# Introduction post



## toyah (Oct 6, 2008)

I recognise a fair number of the names here, and I assume there's a fair few people who know who I am. Thanks for the invite to the forum back in 2008, sorry it's taken me so long to post 

After a bit of a break from the showing and breeding world I am looking to get back into fancy rats and start properly showing and breeding mice.

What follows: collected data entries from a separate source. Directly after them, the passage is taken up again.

-- ==== Sys2Proof/Certificates/Slice0/Obligations.lean ====
section
/-! DEFINITION. The statements for the provers: steps and requests, what every step keeps, and what each command
does. The reply layouts, and the choices the manual leaves open, are the log's (notes/assumptions). -/

open Sys2Proof
open Sys2Proof.Machine

/-! ### Steps, requests and frames -/

/-- A step carries out the command at the front of the queue on the queue's rest. On an empty queue a millisecond
passes and nothing else happens (the model's choice, log 1). -/
def Obligations.StepRunsFrontCommandOrLetsAMillisecondPass : Prop :=
  (∀ (c : Instr) (rest : List Instr) (s : State), s.pending = c :: rest →
      step s = exec c { s with pending := rest }) ∧
  (∀ s : State, s.pending = [] → step s = .next (s.withDev { s.dev with now := s.dev.now + 1 }))

/-- No command faults or is refused by the model, none touches the queue, and only a page write touches the image
memory (the model's choice of no faults, log 3). -/
def Obligations.EveryCommandCompletes : Prop :=
  ∀ (i : Instr) (s : State), ∃ t, exec i s = .next t ∧ t.pending = s.pending ∧
    ((∀ b, i ≠ .savePageWritten b) → t.mem = s.mem)

/-- R181, R190: while the port takes no request, a request chip-select is discarded unjudged. R179: every request
judged places a reply, and a refused one changes nothing else. -/
def Obligations.RequestsAreDiscardedOrAnswered : Prop :=
  (∀ (i : Instr) (s : State), isRequest i → ¬ s.taking →
      exec i s = .next { s with port := { s.port with miso := .allOnes } }) ∧
  (∀ (i : Instr) (s : State), isRequest i → s.taking →
      ∃ t st body, exec i s = .next t ∧ t.port.reply = some ⟨st, body⟩ ∧
        (st ≠ .ok → st ≠ .accepted → t = s.replied st body))

/-- R179, 11.6: the chip-select of every well-formed request is judged to be that request. -/
def Obligations.RequestFramesAreJudgedBack : Prop :=
  ∀ (i : Instr) (frame : List Byte), i.wellFormed = true → requestFrame i = some frame →
    judgeChipSelect frame = some i

/-- R179: a wrong CRC, a length byte above 60 or a byte count other than 3 plus the length is a BAD FRAME; a sound
frame with a code outside the table is an UNKNOWN REQUEST; both are answered and not carried out, and a discarded
chip-select leaves no reply. -/
def Obligations.BadFramesAreAnsweredAndNotCarriedOut : Prop :=
  (∀ (code : Byte) (tail : List Byte) (c : Byte), code ≠ 0#8 → c ≠ crc8 (code :: tail) →
      judgeChipSelect (code :: tail ++ [c]) = some (.badFrame (code :: tail ++ [c]))) ∧
  (∀ (code len : Byte) (rest : List Byte), code ≠ 0#8 → (60 < len.toNat ∨ rest.length ≠ 1 + len.toNat) →
      judgeChipSelect (code :: len :: rest) = some (.badFrame (code :: len :: rest))) ∧
  (∀ (code : Nat) (body : List Byte), 0 < code → code < 256 → codeKnown code = false → body.length ≤ 60 →
      judgeChipSelect (frameOf code body) = some (.unknownRequest (frameOf code body))) ∧
  (∀ (bytes : List Byte) (s : State), s.taking →
      exec (.badFrame bytes) s = .next (s.replied .badFrame []) ∧
      exec (.unknownRequest bytes) s = .next (s.replied .unknownRequest [])) ∧
  (∀ (bytes : List Byte) (s : State),
      exec (.requestDiscarded bytes) s = .next { s with port := { s.port with miso := .allOnes } })

/-! ### What every step keeps -/

/-- R186, R188: every step keeps the image memory in its canonical form. The form, an unlisted byte that reads 0xFF, is
the model's choice (log 8). -/
def Obligations.MemoryStaysCanonical : Prop :=
  ∀ s t : State, s.mem.wf = true → step s = .next t → t.mem.wf = true

/-- R172: every step keeps the granted units within the budget, and none granted while CRITICAL. -/
def Obligations.GrantsStayWithinTheBudget : Prop :=
  ∀ s t : State, s.dev.load.sound → step s = .next t → t.dev.load.sound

Aside from rats and mice, I also keep/breed/show (delete as appropriate) Somali cats, snakes, crested geckos, and multimammate mice. I have previously kept a few other things too.


----------



## SarahC (Oct 3, 2008)

:welcome


----------



## Maplewood Stud (Jan 2, 2009)

thank u for doin ur intro post, welcome to the forum x


----------



## Cait (Oct 3, 2008)

Hi Toyah,

Have you still got any mice? You've had a few from me before


----------



## toyah (Oct 6, 2008)

I have half a dozen or so, but I had to stop breeding for a while due to real life so not got any of your gang left unfortunately. It's a shame, the creams were really nice and the bandeds I'd created from crossing them into my semi-pet bandeds were getting bloody good!


----------



## julieszoo (May 27, 2009)

toyah! Great to see you here  Are you going to take up burmese rats again?


----------



## Rowangate (Jul 28, 2009)

Hi Toyah
Good to see you here. Hope you are keeping well. I haven't seen you since we judged in Finland together


----------